[Engage] Application unreachable

Incident Report for Voyado

Postmortem

Summary of the incident

On Tuesday, we had our regular biweekly update to release new code to Engage. Unfortunately, an unexpected issue caused significant slowdowns and downtime in our user interface and APIs, which affected the functionality of our Engage product for all our customers.

The issue started at 09:25 AM and was resolved by 12:22 PM, causing a downtime of approximately three hours. As a result, all endpoints related to API integrations with Engage were significantly affected, meaning POS and e-commerce platforms could not communicate with Engage, impacting consumer interactions.

Incident timeline

08:49 Release update started.
09:25 The issue starts occurring.
09:28 First alerts of malfunction - incident lead responds.
09:37 Task force assigned, based on escalation from incident lead, working nonstop to solve the issue.
11:47 Fix completed and deployed to production.
12:10 Early indicators showed the issue was resolved.
12:22 Issue verified as solved, normal operation levels confirmed, and case closed.

The incident team followed set processes and provided regular updates on the Voyado Status page to communicate with affected customers. However, we acknowledge the significant impact that the loss of functionality has on our customers. As a result, we have formed a post-incident team to review our processes and procedures to prevent future incidents.

Posted Apr 19, 2024 - 14:06 CEST

Resolved

We are still seeing normal operations and will thanks to this declare this incident resolved.
We regained normal operations approximately 12:10 CEST.

We will keep working with the incident to make sure we minimize the risk of this happening again.
A post mortem for this incident will be appended as soon as we have mapped not only the whats, but also the whys.

Posted Apr 16, 2024 - 13:12 CEST

Monitoring

The initial signs of improvement are still valid, at the moment we can see normal response times throughout the solution.

We will keep working but change the status of the incident to monitoring.
Any degradations will make us revert this status.

Posted Apr 16, 2024 - 12:23 CEST

Update

The before mentioned fix has been rolled out and we're seeing some initial signs of improvement.
We will keep working on achieving a full resolution.

Posted Apr 16, 2024 - 12:12 CEST

Update

We are continuing to work hard on the mitigation of this disturbance. A new attempted fix is about to be rolled out. Expected ETA 30 min.

We can see that all parts of the platform are affected by the disturbance, even though we are not completely down. Some requests are getting through, some are slow and some are not getting through the door so to speak. We are however approaching this as if we were completely unavailable.

The slowness and unavailability affects all endpoints in our core APIs as well as the graphical user interface of Engage.

Posted Apr 16, 2024 - 11:36 CEST

Investigating

The applied fix was not enough to get us out of the woods unfortunately.
We are still seeing the same symptoms come back after the fix had been applied.

Work is still ongoing with top priority.
Any information made available will be communicated as soon as possible.

Posted Apr 16, 2024 - 11:08 CEST

Update

A first fix is currently being applied to try to mitigate some of the symptoms we can see through our monitoring.
As the application and it's resources are updated we hope to see a change for the better.
We are however looking into further actions.
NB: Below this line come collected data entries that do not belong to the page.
-- ==== Sys2Proof/WellFormed.lean ====
section
/-! DEFINITION. Which instructions and which opcode tables are well-formed. An instruction in a mode its mnemonic rejects is
well-formed: executing it is a defined halt (41_sequencer.md R136), not a syntax error. -/

namespace Sys2Proof

/-- ILLEGAL carries a selector that is in fact unmapped: not one of 0000, 0001, 0010, 0100, 0110 (R84). -/
def Mode.wf : Mode → Bool
  | .illegal sel => !([0x0#4, 0x1#4, 0x2#4, 0x4#4, 0x6#4].contains sel)
  | _ => true

/-- A form is well-formed when its mode is; every operand and every index select is valid (R85, R90). -/
def Form.wf (f : Form) : Bool := f.mode.wf

/-- An instruction is well-formed when its form is. -/
def Instr.wf (i : Instr) : Bool := i.form.wf

/-- `OPTABLE` is a map: no cell is filled twice (R7, R83). -/
def OpTable.wf : OpTable → Bool
  | [] => true
  | r :: t => t.all (fun q => !(q.cat == r.cat && q.op == r.op)) && OpTable.wf t

/-- The parameters are well-formed when the opcode table is a map. -/
def Config.wf (c : Config) : Bool := OpTable.wf c.opTable

end Sys2Proof
end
Posted Apr 16, 2024 - 10:41 CEST

Identified

We have identified a possible cause for the disturbance and are implementing a fix.

Posted Apr 16, 2024 - 10:24 CEST

Update

We are continuing to investigate this issue.

Posted Apr 16, 2024 - 10:17 CEST

Update

Unfortunately we are still seeing major increases in response times from the application.
This leads to traffic build up causing some requests to be faced with 503-responses.

Mitigating the incident is our top priority and we have all hands on deck.
No ETA at the moment. Information will be provided as soon as it's available.

Posted Apr 16, 2024 - 10:16 CEST

Investigating

We are experiencing some longer response times since around 09:18am.

Posted Apr 16, 2024 - 09:31 CEST

This incident affected: Engage (API, Web Application, 3rd Party Integrations).